theorem advancePC_ne_fault {len : Nat} {s : State} {f : Fault} : advancePC len s ≠ .fault f := by
  simp only [advancePC]
  split <;> simp

/-- An even pc advanced by an even length is even. -/
theorem even_add {a : Addr} {len : Nat} (ha : a.getLsbD 0 = false) (hlen : len % 2 = 0) :
    (a + BitVec.ofNat 32 len).getLsbD 0 = false := by
  simp only [BitVec.getLsbD, Nat.testBit_zero, decide_eq_false_iff_not, BitVec.toNat_add, BitVec.toNat_ofNat] at ha ⊢
  omega

theorem instrLength_even (hw : Half) : instrLength hw % 2 = 0 := by
  simp only [instrLength]; split <;> rfl

theorem targetAddr_even (t : BitVec 31) : (targetAddr t).getLsbD 0 = false := by
  simp only [targetAddr, BitVec.getLsbD_append]
  rfl

/-! ### `CheckITEnabled` -/

/-- Everything `checkITEnabled` can answer (R86). -/
theorem checkITEnabled_cases (mask : Mask) (hw : Half) (s : State) :
    (checkITEnabled mask hw s = .passes ∧
        (s.params.itd = false ∨
          (mask = 0b1000#4 ∧ ∃ next, fetchAfter 2 s = .ok next ∧ itdForbids next = false))) ∨
      (checkITEnabled mask hw s = .stops (.fault (.undefined (.itDisabled s.pc hw))) ∧ s.params.itd = true ∧
        (mask ≠ 0b1000#4 ∨ ∃ next, fetchAfter 2 s = .ok next ∧ itdForbids next = true)) ∨
      (∃ r, checkITEnabled mask hw s = .stops (.refused r) ∧ s.params.itd = true ∧ mask = 0b1000#4 ∧
        fetchAfter 2 s = .error r) := by
  cases hitd : s.params.itd with
  | false => exact .inl ⟨by simp [checkITEnabled, hitd], .inl rfl⟩
  | true =>
    by_cases hm : mask = 0b1000#4
    · cases hf : fetchAfter 2 s with
      | error r => exact .inr (.inr ⟨r, by simp [checkITEnabled, hitd, hm, hf], rfl, hm, rfl⟩)
      | ok next =>
        cases hn : itdForbids next with
        | true => exact .inr (.inl ⟨by simp [checkITEnabled, hitd, hm, hf, hn, raiseUndefined], rfl, .inr ⟨next, rfl, hn⟩⟩)
        | false => exact .inl ⟨by simp [checkITEnabled, hitd, hm, hf, hn], .inr ⟨hm, next, rfl, hn⟩⟩
    · exact .inr (.inl ⟨by simp [checkITEnabled, hitd, hm, raiseUndefined], rfl, .inl hm⟩)

/-! ### The slots, which depend on the text and the parameters alone -/

@[simp] theorem State.setPC_itSlots (s : State) (x : Addr) : (s.setPC x).itSlots = s.itSlots := rfl
@[simp] theorem State.setIT_itSlots (s : State) (x : ITBits) : (s.setIT x).itSlots = s.itSlots := rfl
@[simp] theorem State.setFlags_itSlots (s : State) (x : Flags) : (s.setFlags x).itSlots = s.itSlots := rfl
@[simp] theorem State.setShouldAdvanceIT_itSlots (s : State) (x : Bool) : (s.setShouldAdvanceIT x).itSlots = s.itSlots := rfl
@[simp] theorem State.setOther_itSlots (s : State) (x : List Word) : (s.setOther x).itSlots = s.itSlots := rfl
++++++++++++++++++++
> [Task instructions]: If a line in the records above holds the string "State", copy it out.

> [Answer to this task]:
theorem advancePC_ne_fault {len : Nat} {s : State} {f : Fault} : advancePC len s ≠ .fault f := by
theorem checkITEnabled_cases (mask : Mask) (hw : Half) (s : State) :
@[simp] theorem State.setPC_itSlots (s : State) (x : Addr) : (s.setPC x).itSlots = s.itSlots := rfl
@[simp] theorem State.setIT_itSlots (s : State) (x : ITBits) : (s.setIT x).itSlots = s.itSlots := rfl
@[simp] theorem State.setFlags_itSlots (s : State) (x : Flags) : (s.setFlags x).itSlots = s.itSlots := rfl
@[simp] theorem State.setShouldAdvanceIT_itSlots (s : State) (x : Bool) : (s.setShouldAdvanceIT x).itSlots = s.itSlots := rfl
@[simp] theorem State.setOther_itSlots (s : State) (x : List Word) : (s.setOther x).itSlots = s.itSlots := rfl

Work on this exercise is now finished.